Before your arraignment hearing, an attorney for the state will review your case to make the determination if there is sufficient evidence to proceed. If the state’s attorney feels the evidence warrants moving forward with the charges against you, you will be formally charged. In Florida, the state’s Rule of Criminal Procedure 3.191(a), known as Speedy Trial Without Demand, dictates your trial must happen within 90 days from the date of your arrest if it is a misdemeanor offense, or 175 days if you have been arrested for a felony. However, under Rule 3.191(b) is called Speedy Trial Upon Demand, and states that “every person charged with a crime by indictment or information shall have the right to demand a trial within 60 days”.
This is all based on you having previously posted bail, and that you are no longer being held in custody.
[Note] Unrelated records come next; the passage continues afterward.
-- ==== Sys2Proof/Laws/Ops.lean ====
section
/-! SUPPORT. What the shared operations can do: one inversion or one closed form for each, so that a proof about an instruction
cites it and does not unfold the operation. -/

namespace Sys2Proof.Machine

/-! ### Sequencing -/

@[simp] theorem andThen_next (s : State) (f : State → Result) : andThen (.next s) f = f s := rfl
@[simp] theorem andThen_fault (e : Fault) (f : State → Result) : andThen (.fault e) f = .fault e := rfl
@[simp] theorem andThen_refused (e : Refusal) (f : State → Result) : andThen (.refused e) f = .refused e := rfl

theorem andThen_eq_next {r : Result} {f : State → Result} {t : State} (h : andThen r f = .next t) :
    ∃ s, r = .next s ∧ f s = .next t := by
  cases r with
  | next s => exact ⟨s, rfl, h⟩
  | fault e => cases h
  | refused e => cases h

theorem andThen_eq_fault {r : Result} {f : State → Result} {e : Fault} (h : andThen r f = .fault e) :
    r = .fault e ∨ ∃ s, r = .next s ∧ f s = .fault e := by
  cases r with
  | next s => exact .inr ⟨s, rfl, h⟩
  | fault e => exact .inl h
  | refused e => cases h

@[simp] theorem withBytes_ok (bs : List Byte) (f : List Byte → Result) : withBytes (.ok bs) f = f bs := rfl
@[simp] theorem withBytes_error (e : Fault) (f : List Byte → Result) : withBytes (.error e) f = .fault e := rfl

theorem withBytes_eq_next {r : Except Fault (List Byte)} {f : List Byte → Result} {t : State}
    (h : withBytes r f = .next t) : ∃ bs, r = .ok bs ∧ f bs = .next t := by
  cases r with
  | ok bs => exact ⟨bs, rfl, h⟩
  | error e => cases h

theorem withBytes_eq_fault {r : Except Fault (List Byte)} {f : List Byte → Result} {e : Fault}
    (h : withBytes r f = .fault e) : r = .error e ∨ ∃ bs, r = .ok bs ∧ f bs = .fault e := by
  cases r with
  | ok bs => exact .inr ⟨bs, rfl, h⟩
  | error e' => exact .inl (by simpa using h)

@[simp] theorem finish_eq_next {c : ResultCode} {s t : State} :
    finish c s = .next t ↔ { s with result := c } = t := by simp [finish]

@[simp] theorem finish_ne_fault (c : ResultCode) (s : State) (e : Fault) : finish c s ≠ .fault e := by simp [finish]

/-! ### The session -/

theorem active_iff (st : TeState) : st.active = true ↔ st = .awaitHandshake ∨ st = .sending := by
  cases st <;> simp [TeState.active]

theorem inactive_iff (st : TeState) : st.active = false ↔ st ≠ .awaitHandshake ∧ st ≠ .sending := by
  cases st <;> simp [TeState.active]

theorem terminal_iff (st : TeState) : st.terminal = true ↔ st = .complete ∨ st = .aborted ∨ st = .cancelled := by
  cases st <;> simp [TeState.terminal]

/-! ### Transmitting a block -/

theorem wireNumber_eq (k : Word) : wireNumber k = BitVec.ofNat 8 k.toNat := by
  simp [wireNumber]

/-- The wire form of a block from its payload is the block of 43_transfer_engine.md R184. -/
theorem encodeBlock_wireBlock (k : Word) (bs : List Byte) :
    encodeBlock (wireNumber k) (bs ++ List.replicate (128 - bs.length) 0x1A) = wireBlock k.toNat bs := by
  simp [encodeBlock, wireBlock, complement, be16, wireNumber_eq]

/-- The payload of a block whose image bytes are all written (43_transfer_engine.md R183). -/
theorem blockPayload_held {s : State} {k : Word} {bs : List Byte} (h : blockHeld s k.toNat bs) :
    blockPayload k s = .ok (bs ++ List.replicate (128 - bs.length) 0x1A) := by
  obtain ⟨hl, hb⟩ := h
  have := memRead_ok .image s.image (blockStart k.toNat) bs hb
  simp only [hl, blockBytesOf, blockStart] at this
  simp only [blockPayload, Config.blockPayload, this, Config.padByte, hl, blockBytesOf, blockStart]

/-- What an answer of `blockPayload` says about the image. -/
theorem blockPayload_inv {s : State} {k : Word} {pl : List Byte} (h : blockPayload k s = .ok pl) :
    ∃ bs, blockHeld s k.toNat bs ∧ pl = bs ++ List.replicate (128 - bs.length) 0x1A := by
  simp only [blockPayload, Config.blockPayload] at h
  split at h
  · rename_i bs hb
    obtain ⟨h1, h2⟩ := memRead_inv hb
    refine ⟨bs, ⟨h1, h2⟩, ?_⟩
    simp only [Except.ok.injEq, Config.padByte] at h
    rw [← h, h1]
  · simp at h

/-- `blockPayload` faults exactly at the first image byte of the block with no value. -/
theorem blockPayload_missing {s : State} {k : Word} {j : Nat}
    (h : firstMissing s.image (blockStart k.toNat) (blockBytesOf s.imgLen k.toNat) j) :
    blockPayload k s = .error (.uninitByte .image (blockStart k.toNat + j)) := by
  have := memRead_fault .image s.image _ _ _ h.1 h.2.1 h.2.2
  simp only [blockBytesOf, blockStart] at this ⊢
  simp only [blockPayload, Config.blockPayload, this]

theorem blockPayload_fault {s : State} {k : Word} {f : Fault} (h : blockPayload k s = .error f) :
    ∃ j, firstMissing s.image (blockStart k.toNat) (blockBytesOf s.imgLen k.toNat) j ∧
      f = .uninitByte .image (blockStart k.toNat + j) := by
  simp only [blockPayload, Config.blockPayload] at h
  split at h
  · simp at h
  · rename_i e he
    obtain ⟨j, hj, hf, hn, hm⟩ := memRead_error he
    simp only [Except.error.injEq] at h
    exact ⟨j, ⟨hj, hn, hm⟩, by rw [← h, hf]; rfl⟩

/-- A block whose image bytes are all written is transmitted whole. -/
theorem transmitBlock_held {s : State} {k : Word} {bs : List Byte} (h : blockHeld s k.toNat bs) :
    transmitBlock k s = .next (txEmit (wireBlock k.toNat bs) s) := by
  rw [transmitBlock, blockPayload_held h, withBytes_ok, encodeBlock_wireBlock]

/-- Everything a transmission of a block that gives a next state does. -/
theorem transmitBlock_next {s t : State} {k : Word} (h : transmitBlock k s = .next t) :
    ∃ bs, blockHeld s k.toNat bs ∧ t = txEmit (wireBlock k.toNat bs) s := by
  obtain ⟨pl, h1, h2⟩ := withBytes_eq_next h
  obtain ⟨bs, hb, rfl⟩ := blockPayload_inv h1
  refine ⟨bs, hb, ?_⟩
  rw [encodeBlock_wireBlock] at h2
  simpa using h2.symm

theorem transmitBlock_missing {s : State} {k : Word} {j : Nat}
    (h : firstMissing s.image (blockStart k.toNat) (blockBytesOf s.imgLen k.toNat) j) :
    transmitBlock k s = .fault (.uninitByte .image (blockStart k.toNat + j)) := by
  simp [transmitBlock, blockPayload_missing h]

theorem transmitBlock_fault {s : State} {k : Word} {f : Fault} (h : transmitBlock k s = .fault f) :
    ∃ j, firstMissing s.image (blockStart k.toNat) (blockBytesOf s.imgLen k.toNat) j ∧
      f = .uninitByte .image (blockStart k.toNat + j) := by
  rcases withBytes_eq_fault h with h | ⟨pl, -, h⟩
  · exact blockPayload_fault h
  · simp at h

theorem transmitBlock_ne_refused (s : State) (k : Word) (e : Refusal) : transmitBlock k s ≠ .refused e := by
  unfold transmitBlock withBytes; split <;> simp

theorem transmitEot_eq (s : State) : transmitEot s = .next (txEmit [0x04] s) := rfl

/-! ### Receiving bytes -/

theorem receiveByte_down (b : Byte) (s : State) (h : s.linkUp = false) : receiveByte b s = .refused (.notEnabled .rxByte) := by
  simp [receiveByte, h]

theorem receiveByte_fc (b : Byte) (s : State) (h : s.linkUp = true) (ho : s.owner = .fc) :
    receiveByte b s = .next (fcReceive b s) := by simp [receiveByte, h, ho]

theorem receiveByte_te (b : Byte) (s : State) (h : s.linkUp = true) (ho : s.owner = .te) :
    receiveByte b s = teReceive b s := by simp [receiveByte, h, ho]

/-- What a step that transmits `bs` is: one of the received bytes, on which exactly `bs` was transmitted. -/
theorem transmittedOn_next {bs cs : List Byte} {s t : State} (h : transmittedOn bs cs s = .next t) :
    ∃ b ∈ cs, receiveByte b s = .next t ∧ t.txlog = s.txlog ++ bs := by
  induction cs with
  | nil => cases h
  | cons b cs ih =>
    unfold transmittedOn at h
    have later : transmittedOn bs cs s = .next t → ∃ b' ∈ b :: cs, receiveByte b' s = .next t ∧ t.txlog = s.txlog ++ bs :=
      fun h => let ⟨b', hb, h'⟩ := ih h; ⟨b', .tail _ hb, h'⟩
    split at h
    · rename_i u hu
      split at h
      · rename_i hl
        cases h
        exact ⟨b, .head _, hu, hl⟩
      · exact later h
    all_goals exact later h

/-- It faults never: a received byte that would fault transmits nothing. -/
theorem transmittedOn_ne_fault (bs cs : List Byte) (s : State) (e : Fault) : transmittedOn bs cs s ≠ .fault e := by
  induction cs with
  | nil => simp [transmittedOn]
  | cons b cs ih =>
    unfold transmittedOn
    split
    · split
      · simp
      · exact ih
    all_goals exact ih

/-- The first received byte transmits exactly `bs`. -/
theorem transmittedOn_head {bs cs : List Byte} {b : Byte} {s t : State} (h : receiveByte b s = .next t)
    (hl : t.txlog = s.txlog ++ bs) : transmittedOn bs (b :: cs) s = .next t := by
  simp [transmittedOn, h, hl]

/-- The first received byte does not transmit `bs`. -/
theorem transmittedOn_skip {bs cs : List Byte} {b : Byte} {s : State}
    (h : ∀ t, receiveByte b s = .next t → t.txlog ≠ s.txlog ++ bs) :
    transmittedOn bs (b :: cs) s = transmittedOn bs cs s := by
  rw [transmittedOn]
  split
  · rename_i t ht
    rw [if_neg (h t ht)]
  all_goals rfl

/-- No received byte transmits `bs`. -/
theorem transmittedOn_none {bs cs : List Byte} {s : State}
    (h : ∀ b ∈ cs, ∀ t, receiveByte b s = .next t → t.txlog ≠ s.txlog ++ bs) :
    transmittedOn bs cs s = .refused .mayNotTransmit := by
  induction cs with
  | nil => rfl
  | cons b cs ih => rw [transmittedOn_skip (h b (.head _)), ih fun c hc => h c (.tail _ hc)]

end Sys2Proof.Machine
end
If you are still being held in jail, the formal charges against you must be filed with the court within 30 days from the date of your arrest.
Entering a Plea Agreement
In Florida, there are many criminal cases which are settled through the entering of a plea agreement. A plea agreement is structured when the state’s attorneys prosecuting the case against you, and your criminal defense attorney, agree to a proposed resolution. A plea agreement usually contains details in which all parties agree that you will plead guilty or no contest, or possibly a lesser charge than was originally filed. The plea agreement is presented to the judge, who may or may not accept the conditions of the agreement – but in most cases, it will be accepted.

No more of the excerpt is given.